The program also features a world première by David Amram with Augusta Read Thomas, Chen Shih-hui, Erik Santos, Robert Wellington Pound, and Maria Thompson Corley and others setting words by Paul’s friend and fellow activist Langston Hughes honoring Robeson.
James C Martin and Lynn Raley. Photo: Sten HartmanPaul Robeson by Karsh 1941
By the time of his death in 1976, Paul Robeson had been all but invisible for more than a decade, persecuted and driven into internal exile by 1950s paranoia. Despite the FBI’s best attempts to erase him from the history books, Robeson’s spirit and his voice live on. A renaissance man – a professional football player and lawyer as well as an actor and singer – he used his voice to speak out against injustice wherever he saw it, and to sing out for the dispossessed, whatever the personal cost.

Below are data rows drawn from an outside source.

/-- R130, R131: a change of ride level sets the targets of the corners whose target is the ride-level target and the
persistence time of every RIDE corner, and a rising zone tests its corners. -/
def changeRide (level : RideLevel) (cause : RideCause) (s : State) : State :=
  let t := setTargets allCorners { s with lu := { s.lu with ride := level, cause := cause } }
  rrSignal (signalFailed s.lu (arrivalTest .rear (arrivalTest .front (allCorners.foldl persistNow t))))

/-! ## Signals of a change of speed state (R14) -/

/-- R14: a change of speed state is signalled to the SHC, the kneel zones, the AU, the request handler and the
resolver; an unchanged one raises no signal. The resolver's follows at the end of the command. A change that a zone's entry
makes to its FAILED corners reaches the request handler before or after the speed state (R33). -/
def speedSignal (v : SpeedState) (s : State) : State :=
  if v = s.motion.speedState then s
  else
    let t := auTake (zoneSpeed .rear (zoneSpeed .front (shcSpeed { shcDue s with motion.speedState := v, shc.standstillTaken := false })))
    examineChanges
      { t.grantView with
        speed := s.motion.speedState, frontFailed := s.lu.zoneFailed .front, rearFailed := s.lu.zoneFailed .rear } t

/-! ## Publication (R74) -/

/-- What a consumer not yet handed any record has taken: the fields of a record at their reset values (R88). -/
def handedBefore (prev : Option Restraint) : Bool × (Nat × Bool) × (Nat × Bool) × Bool × Bool :=
  match prev with
  | none => (false, (0, false), (0, false), false, false)
  | some r => (r.holdRequested, (r.depthFront, r.keepLowFront), (r.depthRear, r.keepLowRear), r.levelFreeze, r.tagCentre)

/-- A changed figure is handed to its consumer. -/
def handOn {α : Type} [DecidableEq α] (old new : α) (queue : List α) : List α := if old = new then queue else queue ++ [new]

/-- R83: a restraint notice is placed on each link that is not in BUS_OFF. -/
def restraintNotice (r : Restraint) (count : Nat) (s : State) : State := s.onBoth fun l => l.placeRestraint (.restraint r count)

/-- R74: the record is handed to its consumers, the line and the telltales are commanded, the change count advances and a
restraint notice is placed. The first publication after reset carries change count 0 (R88). -/
def publish (r : Restraint) (s : State) : State :=
  let old := handedBefore s.rr.published
  let count := match s.rr.published with
    | none => s.rr.count
    | some _ => (s.rr.count + 1) % 256
  restraintNotice r count
    { s with
      rr := { s.rr with
        published := some r
        count := count
        repeatTimer := some (s.now + 1000)
        toShc := handOn old.1 r.holdRequested s.rr.toShc
        toFront := handOn old.2.1 (r.depthFront, r.keepLowFront) s.rr.toFront
        toRear := handOn old.2.2.1 (r.depthRear, r.keepLowRear) s.rr.toRear
        toLu := handOn old.2.2.2.1 r.levelFreeze s.rr.toLu
        toAu := s.rr.toAu || old.2.2.2.2 != r.tagCentre }
      act := { s.act with
        line := { s.act.line with command := some (if r.driveInhibit then .asserted else .clear) }
        amber := { s.act.amber with command := some (if r.amber then .on else .off) }
        red := { s.act.red with command := some (if r.red then .on else .off) } } }

/-- R74: the whole record is recomputed from the inputs as the resolver has taken them, and published if any field differs
from the record last published. -/
def recompute (s : State) : State :=
  let t := { s with rr := s.rr.follow }
  if t.rr.published = some t.rr.restraint then t else publish t.rr.restraint t

/-- R74: the resolver takes one changed input of the oldest moment it has not wholly taken. Of several that changed at one
moment, which is next is a free value. -/
def takeInput (s : State) : State :=
  match s.rr.due with
  | [] => s
  | moment :: rest =>
    match s.rr.changed moment with
    | [] => { s with rr := { s.rr with due := rest } }
    | [i] => { s with rr := s.rr.taken i moment rest }
    | i :: more =>
      let k := (i :: more).getD (Config.inputTaken s.draws % (more.length + 1)) i
      { s with draws := s.draws + 1, rr := s.rr.taken k moment rest }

Robeson’s rise to stardom is rooted in the avant-garde and bohemian culture of 1920s Greenwich Village. In 1924, he was cast as the lead in Eugene O'Neill's All God's Chillun Got Wings at the Provincetown Playhouse, a performance that launched his illustrious theatrical career. In 1925, he gave the first concert dedicated to African-American songs at the Greenwich Village Theater on West 4th Street, with George Gershwin among the audience. And in 1926, he posed nude for sculptor Antonio Salemme in his studio on Washington Square North.
In a church which has long been a beacon of justice and civil rights, acclaimed bass-baritone James Martin celebrates the art and activism of a musical hero with a concert taking inspiration from his celebrated 1958 Carnegie Hall performance of songs and theatrical monologues.